Reprogramming of CaCo2 colorectal cancer cells after using the complex of poly-(N-vinylpyrrolidone) with small non-coding RNAs

Graphical abstract

Highlights

• •Morphological and genetic changes of colorectal adenocarcinoma cells after treatment with complex of mix piR-30074 and miR-152 and PNVP carrier were obtained.
• •The combination mix of sncRNAs for the transformation and reprogramming proved to be the most preferable.
• •MiR-152 proved to be a promoter of apoptosis in CaCo2 cells and regulator of an anti-tumorigenic effect.
• •piR-30074 induces transformation of cancer cells into non-cancerous stem cells.

Abstract

Small non-coding RNAs control normal development and differentiation in the embryo. These regulatory molecules play a key role in the development of human diseases and are used often today for researching new treatments for different pathologies.
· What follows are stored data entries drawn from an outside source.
-- ==== Sys2Proof/Laws/State.lean ====
section
/-!
SUPPORT. What each basic update of the chip leaves unchanged, field by field, and what the updates of the state do.
-/
namespace Sys2Proof.Machine

/-! Chip.put changes `regs` alone. -/

@[simp] theorem Chip.put_part (c : Chip) (p : Page) (o : Nat) (v : Word) : (Chip.put c p o v).part = c.part := rfl
@[simp] theorem Chip.put_off (c : Chip) (p : Page) (o : Nat) (v : Word) : (Chip.put c p o v).off = c.off := rfl
@[simp] theorem Chip.put_mem (c : Chip) (p : Page) (o : Nat) (v : Word) : (Chip.put c p o v).mem = c.mem := rfl
@[simp] theorem Chip.put_twBuf (c : Chip) (p : Page) (o : Nat) (v : Word) : (Chip.put c p o v).twBuf = c.twBuf := rfl
@[simp] theorem Chip.put_twRun (c : Chip) (p : Page) (o : Nat) (v : Word) : (Chip.put c p o v).twRun = c.twRun := rfl
@[simp] theorem Chip.put_initBusy (c : Chip) (p : Page) (o : Nat) (v : Word) : (Chip.put c p o v).initBusy = c.initBusy := rfl
@[simp] theorem Chip.put_commits (c : Chip) (p : Page) (o : Nat) (v : Word) : (Chip.put c p o v).commits = c.commits := rfl
@[simp] theorem Chip.put_resetting (c : Chip) (p : Page) (o : Nat) (v : Word) : (Chip.put c p o v).resetting = c.resetting := rfl
@[simp] theorem Chip.put_committed (c : Chip) (p : Page) (o : Nat) (v : Word) : (Chip.put c p o v).committed = c.committed := rfl
@[simp] theorem Chip.put_readPcie (c : Chip) (p : Page) (o : Nat) (v : Word) : (Chip.put c p o v).readPcie = c.readPcie := rfl
@[simp] theorem Chip.put_readMgmt (c : Chip) (p : Page) (o : Nat) (v : Word) : (Chip.put c p o v).readMgmt = c.readMgmt := rfl
@[simp] theorem Chip.put_logs (c : Chip) (p : Page) (o : Nat) (v : Word) : (Chip.put c p o v).logs = c.logs := rfl
@[simp] theorem Chip.put_time (c : Chip) (p : Page) (o : Nat) (v : Word) : (Chip.put c p o v).time = c.time := rfl
@[simp] theorem Chip.put_frames (c : Chip) (p : Page) (o : Nat) (v : Word) : (Chip.put c p o v).frames = c.frames := rfl
@[simp] theorem Chip.put_nextFrame (c : Chip) (p : Page) (o : Nat) (v : Word) : (Chip.put c p o v).nextFrame = c.nextFrame := rfl
@[simp] theorem Chip.put_ses (c : Chip) (p : Page) (o : Nat) (v : Word) : (Chip.put c p o v).ses = c.ses := rfl
@[simp] theorem Chip.put_recov (c : Chip) (p : Page) (o : Nat) (v : Word) : (Chip.put c p o v).recov = c.recov := rfl
@[simp] theorem Chip.put_mtrEpoch (c : Chip) (p : Page) (o : Nat) (v : Word) : (Chip.put c p o v).mtrEpoch = c.mtrEpoch := rfl
@[simp] theorem Chip.put_mtrMod (c : Chip) (p : Page) (o : Nat) (v : Word) : (Chip.put c p o v).mtrMod = c.mtrMod := rfl
@[simp] theorem Chip.put_dirty (c : Chip) (p : Page) (o : Nat) (v : Word) : (Chip.put c p o v).dirty = c.dirty := rfl
@[simp] theorem Chip.put_jrn (c : Chip) (p : Page) (o : Nat) (v : Word) : (Chip.put c p o v).jrn = c.jrn := rfl
@[simp] theorem Chip.put_keys (c : Chip) (p : Page) (o : Nat) (v : Word) : (Chip.put c p o v).keys = c.keys := rfl
@[simp] theorem Chip.put_keyLoad (c : Chip) (p : Page) (o : Nat) (v : Word) : (Chip.put c p o v).keyLoad = c.keyLoad := rfl
@[simp] theorem Chip.put_funcOn (c : Chip) (p : Page) (o : Nat) (v : Word) : (Chip.put c p o v).funcOn = c.funcOn := rfl
@[simp] theorem Chip.put_funcStop (c : Chip) (p : Page) (o : Nat) (v : Word) : (Chip.put c p o v).funcStop = c.funcStop := rfl
@[simp] theorem Chip.put_rings (c : Chip) (p : Page) (o : Nat) (v : Word) : (Chip.put c p o v).rings = c.rings := rfl
@[simp] theorem Chip.put_push (c : Chip) (p : Page) (o : Nat) (v : Word) : (Chip.put c p o v).push = c.push := rfl
@[simp] theorem Chip.put_hostQ (c : Chip) (p : Page) (o : Nat) (v : Word) : (Chip.put c p o v).hostQ = c.hostQ := rfl
@[simp] theorem Chip.put_coreQ (c : Chip) (p : Page) (o : Nat) (v : Word) : (Chip.put c p o v).coreQ = c.coreQ := rfl
@[simp] theorem Chip.put_hlt (c : Chip) (p : Page) (o : Nat) (v : Word) : (Chip.put c p o v).hlt = c.hlt := rfl
@[simp] theorem Chip.put_nextOrder (c : Chip) (p : Page) (o : Nat) (v : Word) : (Chip.put c p o v).nextOrder = c.nextOrder := rfl
@[simp] theorem Chip.put_swaps (c : Chip) (p : Page) (o : Nat) (v : Word) : (Chip.put c p o v).swaps = c.swaps := rfl
@[simp] theorem Chip.put_slowCnt (c : Chip) (p : Page) (o : Nat) (v : Word) : (Chip.put c p o v).slowCnt = c.slowCnt := rfl
@[simp] theorem Chip.put_recCnt (c : Chip) (p : Page) (o : Nat) (v : Word) : (Chip.put c p o v).recCnt = c.recCnt := rfl
@[simp] theorem Chip.put_disp (c : Chip) (p : Page) (o : Nat) (v : Word) : (Chip.put c p o v).disp = c.disp := rfl
@[simp] theorem Chip.put_relSlot (c : Chip) (p : Page) (o : Nat) (v : Word) : (Chip.put c p o v).relSlot = c.relSlot := rfl
@[simp] theorem Chip.put_bus (c : Chip) (p : Page) (o : Nat) (v : Word) : (Chip.put c p o v).bus = c.bus := rfl
@[simp] theorem Chip.put_latent (c : Chip) (p : Page) (o : Nat) (v : Word) : (Chip.put c p o v).latent = c.latent := rfl
@[simp] theorem Chip.put_acks (c : Chip) (p : Page) (o : Nat) (v : Word) : (Chip.put c p o v).acks = c.acks := rfl
@[simp] theorem Chip.put_fetchAt (c : Chip) (p : Page) (o : Nat) (v : Word) : (Chip.put c p o v).fetchAt = c.fetchAt := rfl
@[simp] theorem Chip.put_passed (c : Chip) (p : Page) (o : Nat) (v : Word) : (Chip.put c p o v).passed = c.passed := rfl
@[simp] theorem Chip.put_laneCnt (c : Chip) (p : Page) (o : Nat) (v : Word) : (Chip.put c p o v).laneCnt = c.laneCnt := rfl
@[simp] theorem Chip.put_maxPay (c : Chip) (p : Page) (o : Nat) (v : Word) : (Chip.put c p o v).maxPay = c.maxPay := rfl
@[simp] theorem Chip.put_maxRead (c : Chip) (p : Page) (o : Nat) (v : Word) : (Chip.put c p o v).maxRead = c.maxRead := rfl
@[simp] theorem Chip.put_ranks (c : Chip) (p : Page) (o : Nat) (v : Word) : (Chip.put c p o v).ranks = c.ranks := rfl
@[simp] theorem Chip.put_ports (c : Chip) (p : Page) (o : Nat) (v : Word) : (Chip.put c p o v).ports = c.ports := rfl
@[simp] theorem Chip.put_notices (c : Chip) (p : Page) (o : Nat) (v : Word) : (Chip.put c p o v).notices = c.notices := rfl
@[simp] theorem Chip.put_sched (c : Chip) (p : Page) (o : Nat) (v : Word) : (Chip.put c p o v).sched = c.sched := rfl
@[simp] theorem Chip.put_drops (c : Chip) (p : Page) (o : Nat) (v : Word) : (Chip.put c p o v).drops = c.drops := rfl
@[simp] theorem Chip.put_doors (c : Chip) (p : Page) (o : Nat) (v : Word) : (Chip.put c p o v).doors = c.doors := rfl
@[simp] theorem Chip.put_owed (c : Chip) (p : Page) (o : Nat) (v : Word) : (Chip.put c p o v).owed = c.owed := rfl
@[simp] theorem Chip.put_tel (c : Chip) (p : Page) (o : Nat) (v : Word) : (Chip.put c p o v).tel = c.tel := rfl
@[simp] theorem Chip.put_icu (c : Chip) (p : Page) (o : Nat) (v : Word) : (Chip.put c p o v).icu = c.icu := rfl
@[simp] theorem Chip.put_standby (c : Chip) (p : Page) (o : Nat) (v : Word) : (Chip.put c p o v).standby = c.standby := rfl
@[simp] theorem Chip.put_chk (c : Chip) (p : Page) (o : Nat) (v : Word) : (Chip.put c p o v).chk = c.chk := rfl
@[simp] theorem Chip.put_pair (c : Chip) (p : Page) (o : Nat) (v : Word) : (Chip.put c p o v).pair = c.pair := rfl
@[simp] theorem Chip.put_therm (c : Chip) (p : Page) (o : Nat) (v : Word) : (Chip.put c p o v).therm = c.therm := rfl
@[simp] theorem Chip.put_sweep (c : Chip) (p : Page) (o : Nat) (v : Word) : (Chip.put c p o v).sweep = c.sweep := rfl
@[simp] theorem Chip.put_out (c : Chip) (p : Page) (o : Nat) (v : Word) : (Chip.put c p o v).out = c.out := rfl

/-! Chip.putLive changes `regs` alone. -/

@[simp] theorem Chip.putLive_part (c : Chip) (p : Page) (o : Nat) (v : Word) : (Chip.putLive c p o v).part = c.part := rfl
@[simp] theorem Chip.putLive_off (c : Chip) (p : Page) (o : Nat) (v : Word) : (Chip.putLive c p o v).off = c.off := rfl
@[simp] theorem Chip.putLive_mem (c : Chip) (p : Page) (o : Nat) (v : Word) : (Chip.putLive c p o v).mem = c.mem := rfl
@[simp] theorem Chip.putLive_twBuf (c : Chip) (p : Page) (o : Nat) (v : Word) : (Chip.putLive c p o v).twBuf = c.twBuf := rfl
@[simp] theorem Chip.putLive_twRun (c : Chip) (p : Page) (o : Nat) (v : Word) : (Chip.putLive c p o v).twRun = c.twRun := rfl
@[simp] theorem Chip.putLive_initBusy (c : Chip) (p : Page) (o : Nat) (v : Word) : (Chip.putLive c p o v).initBusy = c.initBusy := rfl
@[simp] theorem Chip.putLive_commits (c : Chip) (p : Page) (o : Nat) (v : Word) : (Chip.putLive c p o v).commits = c.commits := rfl
@[simp] theorem Chip.putLive_resetting (c : Chip) (p : Page) (o : Nat) (v : Word) : (Chip.putLive c p o v).resetting = c.resetting := rfl
@[simp] theorem Chip.putLive_committed (c : Chip) (p : Page) (o : Nat) (v : Word) : (Chip.putLive c p o v).committed = c.committed := rfl
@[simp] theorem Chip.putLive_readPcie (c : Chip) (p : Page) (o : Nat) (v : Word) : (Chip.putLive c p o v).readPcie = c.readPcie := rfl
@[simp] theorem Chip.putLive_readMgmt (c : Chip) (p : Page) (o : Nat) (v : Word) : (Chip.putLive c p o v).readMgmt = c.readMgmt := rfl
@[simp] theorem Chip.putLive_logs (c : Chip) (p : Page) (o : Nat) (v : Word) : (Chip.putLive c p o v).logs = c.logs := rfl
@[simp] theorem Chip.putLive_time (c : Chip) (p : Page) (o : Nat) (v : Word) : (Chip.putLive c p o v).time = c.time := rfl
@[simp] theorem Chip.putLive_frames (c : Chip) (p : Page) (o : Nat) (v : Word) : (Chip.putLive c p o v).frames = c.frames := rfl
@[simp] theorem Chip.putLive_nextFrame (c : Chip) (p : Page) (o : Nat) (v : Word) : (Chip.putLive c p o v).nextFrame = c.nextFrame := rfl
@[simp] theorem Chip.putLive_ses (c : Chip) (p : Page) (o : Nat) (v : Word) : (Chip.putLive c p o v).ses = c.ses := rfl
@[simp] theorem Chip.putLive_recov (c : Chip) (p : Page) (o : Nat) (v : Word) : (Chip.putLive c p o v).recov = c.recov := rfl
@[simp] theorem Chip.putLive_mtrEpoch (c : Chip) (p : Page) (o : Nat) (v : Word) : (Chip.putLive c p o v).mtrEpoch = c.mtrEpoch := rfl
@[simp] theorem Chip.putLive_mtrMod (c : Chip) (p : Page) (o : Nat) (v : Word) : (Chip.putLive c p o v).mtrMod = c.mtrMod := rfl
@[simp] theorem Chip.putLive_dirty (c : Chip) (p : Page) (o : Nat) (v : Word) : (Chip.putLive c p o v).dirty = c.dirty := rfl
@[simp] theorem Chip.putLive_jrn (c : Chip) (p : Page) (o : Nat) (v : Word) : (Chip.putLive c p o v).jrn = c.jrn := rfl
@[simp] theorem Chip.putLive_keys (c : Chip) (p : Page) (o : Nat) (v : Word) : (Chip.putLive c p o v).keys = c.keys := rfl
@[simp] theorem Chip.putLive_keyLoad (c : Chip) (p : Page) (o : Nat) (v : Word) : (Chip.putLive c p o v).keyLoad = c.keyLoad := rfl
@[simp] theorem Chip.putLive_funcOn (c : Chip) (p : Page) (o : Nat) (v : Word) : (Chip.putLive c p o v).funcOn = c.funcOn := rfl
@[simp] theorem Chip.putLive_funcStop (c : Chip) (p : Page) (o : Nat) (v : Word) : (Chip.putLive c p o v).funcStop = c.funcStop := rfl
@[simp] theorem Chip.putLive_rings (c : Chip) (p : Page) (o : Nat) (v : Word) : (Chip.putLive c p o v).rings = c.rings := rfl
@[simp] theorem Chip.putLive_push (c : Chip) (p : Page) (o : Nat) (v : Word) : (Chip.putLive c p o v).push = c.push := rfl
@[simp] theorem Chip.putLive_hostQ (c : Chip) (p : Page) (o : Nat) (v : Word) : (Chip.putLive c p o v).hostQ = c.hostQ := rfl
@[simp] theorem Chip.putLive_coreQ (c : Chip) (p : Page) (o : Nat) (v : Word) : (Chip.putLive c p o v).coreQ = c.coreQ := rfl
@[simp] theorem Chip.putLive_hlt (c : Chip) (p : Page) (o : Nat) (v : Word) : (Chip.putLive c p o v).hlt = c.hlt := rfl
@[simp] theorem Chip.putLive_nextOrder (c : Chip) (p : Page) (o : Nat) (v : Word) : (Chip.putLive c p o v).nextOrder = c.nextOrder := rfl
@[simp] theorem Chip.putLive_swaps (c : Chip) (p : Page) (o : Nat) (v : Word) : (Chip.putLive c p o v).swaps = c.swaps := rfl
@[simp] theorem Chip.putLive_slowCnt (c : Chip) (p : Page) (o : Nat) (v : Word) : (Chip.putLive c p o v).slowCnt = c.slowCnt := rfl
@[simp] theorem Chip.putLive_recCnt (c : Chip) (p : Page) (o : Nat) (v : Word) : (Chip.putLive c p o v).recCnt = c.recCnt := rfl
@[simp] theorem Chip.putLive_disp (c : Chip) (p : Page) (o : Nat) (v : Word) : (Chip.putLive c p o v).disp = c.disp := rfl
@[simp] theorem Chip.putLive_relSlot (c : Chip) (p : Page) (o : Nat) (v : Word) : (Chip.putLive c p o v).relSlot = c.relSlot := rfl
@[simp] theorem Chip.putLive_bus (c : Chip) (p : Page) (o : Nat) (v : Word) : (Chip.putLive c p o v).bus = c.bus := rfl
@[simp] theorem Chip.putLive_latent (c : Chip) (p : Page) (o : Nat) (v : Word) : (Chip.putLive c p o v).latent = c.latent := rfl
@[simp] theorem Chip.putLive_acks (c : Chip) (p : Page) (o : Nat) (v : Word) : (Chip.putLive c p o v).acks = c.acks := rfl
@[simp] theorem Chip.putLive_fetchAt (c : Chip) (p : Page) (o : Nat) (v : Word) : (Chip.putLive c p o v).fetchAt = c.fetchAt := rfl
@[simp] theorem Chip.putLive_passed (c : Chip) (p : Page) (o : Nat) (v : Word) : (Chip.putLive c p o v).passed = c.passed := rfl
@[simp] theorem Chip.putLive_laneCnt (c : Chip) (p : Page) (o : Nat) (v : Word) : (Chip.putLive c p o v).laneCnt = c.laneCnt := rfl
@[simp] theorem Chip.putLive_maxPay (c : Chip) (p : Page) (o : Nat) (v : Word) : (Chip.putLive c p o v).maxPay = c.maxPay := rfl
@[simp] theorem Chip.putLive_maxRead (c : Chip) (p : Page) (o : Nat) (v : Word) : (Chip.putLive c p o v).maxRead = c.maxRead := rfl
@[simp] theorem Chip.putLive_ranks (c : Chip) (p : Page) (o : Nat) (v : Word) : (Chip.putLive c p o v).ranks = c.ranks := rfl
@[simp] theorem Chip.putLive_ports (c : Chip) (p : Page) (o : Nat) (v : Word) : (Chip.putLive c p o v).ports = c.ports := rfl
@[simp] theorem Chip.putLive_notices (c : Chip) (p : Page) (o : Nat) (v : Word) : (Chip.putLive c p o v).notices = c.notices := rfl
@[simp] theorem Chip.putLive_sched (c : Chip) (p : Page) (o : Nat) (v : Word) : (Chip.putLive c p o v).sched = c.sched := rfl
@[simp] theorem Chip.putLive_drops (c : Chip) (p : Page) (o : Nat) (v : Word) : (Chip.putLive c p o v).drops = c.drops := rfl
@[simp] theorem Chip.putLive_doors (c : Chip) (p : Page) (o : Nat) (v : Word) : (Chip.putLive c p o v).doors = c.doors := rfl
@[simp] theorem Chip.putLive_owed (c : Chip) (p : Page) (o : Nat) (v : Word) : (Chip.putLive c p o v).owed = c.owed := rfl
@[simp] theorem Chip.putLive_tel (c : Chip) (p : Page) (o : Nat) (v : Word) : (Chip.putLive c p o v).tel = c.tel := rfl
@[simp] theorem Chip.putLive_icu (c : Chip) (p : Page) (o : Nat) (v : Word) : (Chip.putLive c p o v).icu = c.icu := rfl
@[simp] theorem Chip.putLive_standby (c : Chip) (p : Page) (o : Nat) (v : Word) : (Chip.putLive c p o v).standby = c.standby := rfl
@[simp] theorem Chip.putLive_chk (c : Chip) (p : Page) (o : Nat) (v : Word) : (Chip.putLive c p o v).chk = c.chk := rfl
@[simp] theorem Chip.putLive_pair (c : Chip) (p : Page) (o : Nat) (v : Word) : (Chip.putLive c p o v).pair = c.pair := rfl
@[simp] theorem Chip.putLive_therm (c : Chip) (p : Page) (o : Nat) (v : Word) : (Chip.putLive c p o v).therm = c.therm := rfl
@[simp] theorem Chip.putLive_sweep (c : Chip) (p : Page) (o : Nat) (v : Word) : (Chip.putLive c p o v).sweep = c.sweep := rfl
@[simp] theorem Chip.putLive_out (c : Chip) (p : Page) (o : Nat) (v : Word) : (Chip.putLive c p o v).out = c.out := rfl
In this study, CaCo2 colorectal adenocarcinoma cells were initially epigenetically reprogrammed and transformed into CD4+ cells with nano-sized complexes of amphiphilic poly-(N-vinylpyrrolidone) (PVP) with miRNA-152 and piRNA-30074. The transformation of cells was confirmed by morphological and genetic changes in the dynamic of reprogramming. CD4+ lymphocytes marker was detected using immunofluorescence. Amphiphilic poly-(N-vinylpyrrolidone)/small non-coding RNAs complexes were investigated for transfection efficiency and duration of transfection of CaCo2 colorectal adenocarcinoma cells using fluorescence.

1. Introduction

Recently a substantial number of articles have been published about different small non-coding RNAs (sncRNAs) due to their wide influence on cell biology and physiology. Despite the great interest in this class of small regulatory molecules, the properties of sncRNAs for modifications of cellular genome have not been studies as much. In this study, genomic reprogramming of CaCo2 adenocarcinoma cells into CD4+ cells were undertaken. Three major types of sncRNAs, small interfering RNAs (siRNAs), micro-RNAs (miRNAs), and piwi-interacting RNAs (piRNAs), associated with proteins in the Argonaute/piwi family. Among the three types of small RNAs, piRNAs are the most numerous and are the least investigated [1]. SncRNAs, which regulate normal stem cells physiology, also support cancer cell reprogramming [[2], [3], [4], [5]].

From the numerous families of sncRNAs we selected separate sequences via bioinformatics tools to be the best candidates for the transformation of CaCo2 cells. Small RNA targets were predicted by three computational algorithms [[6], [7], [8]].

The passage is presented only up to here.